How many lines below contain the word "omega"? Reply solely with the number.

(Dataset records)

=====

theorem mem_putPeak {r : Region} {p : Nat} {x : PeakEntry} {c : Host.Cell} (h : c ∈ (r.putPeak p x).cells) :
    (32 * p ≤ c.1 ∧ c.1 < 32 * (p + 1)) ∨ c ∈ r.cells := by
  rw [Region.putPeak] at h
  rcases mem_put h with h | h
  · exact .inl ⟨by omega, by omega⟩
  rcases mem_put h with h | h
  · exact .inl ⟨by omega, by omega⟩
  rcases mem_put h with h | h
  · exact .inl ⟨by omega, by omega⟩
  rcases mem_put h with h | h
  · exact .inl ⟨by omega, by omega⟩
  exact .inr h

@[simp] theorem putPeak_stamp (r : Region) (p : Nat) (x : PeakEntry) : (r.putPeak p x).stamp = r.stamp := by
  rw [Region.putPeak]
  simp only [put_stamp]

@[simp] theorem putPeaks_stamp (r : Region) (p : Nat) (xs : List PeakEntry) :
    (r.putPeaks p xs).stamp = r.stamp := by
  induction xs generalizing r p with
  | nil => rfl
  | cons x xs ih => rw [Region.putPeaks, ih, putPeak_stamp]

theorem putPeaks_outside (r : Region) (base p q : Nat) (xs : List PeakEntry) (h : q < p ∨ p + xs.length ≤ q) :
    peakOf (r.putPeaks p xs) base q = peakOf r base q := by
  induction xs generalizing r p with
  | nil => rfl
  | cons x xs ih =>
    rw [List.length_cons] at h
    rw [Region.putPeaks, ih _ _ (by omega), putPeak_other _ _ _ _ _ (by omega)]

/-- Every peak entry stored by a bulk write reads back. -/
theorem putPeaks_entry (r : Region) (base p k : Nat) (xs : List PeakEntry) (h : k < xs.length) :
    peakOf (r.putPeaks p xs) base (p + k) = xs[k] := by
  induction xs generalizing r p k with
  | nil => simp at h
  | cons x xs ih =>
    rw [Region.putPeaks]
    cases k with
    | zero =>
      rw [putPeaks_outside _ _ _ _ _ (by omega)]
      exact putPeak_same r base p x
    | succ k =>
      rw [List.length_cons] at h
      rw [show p + (k + 1) = p + 1 + k from by omega, ih _ _ _ (by omega)]
      rfl

theorem readByte_putPeaks (r : Region) (p : Nat) (xs : List PeakEntry) (a : Nat)
    (h : a < 32 * p ∨ 32 * (p + xs.length) ≤ a) : readByte (r.putPeaks p xs).cells a = readByte r.cells a := by
  induction xs generalizing r p with
  | nil => rfl
  | cons x xs ih =>
    rw [List.length_cons] at h
    rw [Region.putPeaks, ih _ _ (by omega), readByte_putPeak _ _ _ _ (by omega)]

theorem memoryWf_putPeaks {r : Region} (p : Nat) (xs : List PeakEntry) (h : memoryWf r.cells = true) :
    memoryWf (r.putPeaks p xs).cells = true := by
  induction xs generalizing r p with
  | nil => exact h
  | cons x xs ih =>
    rw [Region.putPeaks]
    exact ih _ (memoryWf_putPeak p x h)

theorem mem_putPeaks {r : Region} {p : Nat} {xs : List PeakEntry} {c : Host.Cell}
    (h : c ∈ (r.putPeaks p xs).cells) : (32 * p ≤ c.1 ∧ c.1 < 32 * (p + xs.length)) ∨ c ∈ r.cells := by
  induction xs generalizing r p with
  | nil => exact .inr h
  | cons x xs ih =>
    rw [List.length_cons]
    rw [Region.putPeaks] at h
    rcases ih h with h | h
    · exact .inl ⟨by omega, by omega⟩
    · rcases mem_putPeak h with h | h
      · exact .inl ⟨by omega, by omega⟩
      · exact .inr h

end Sys2Proof.Laws
end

=====

= Answer space =
10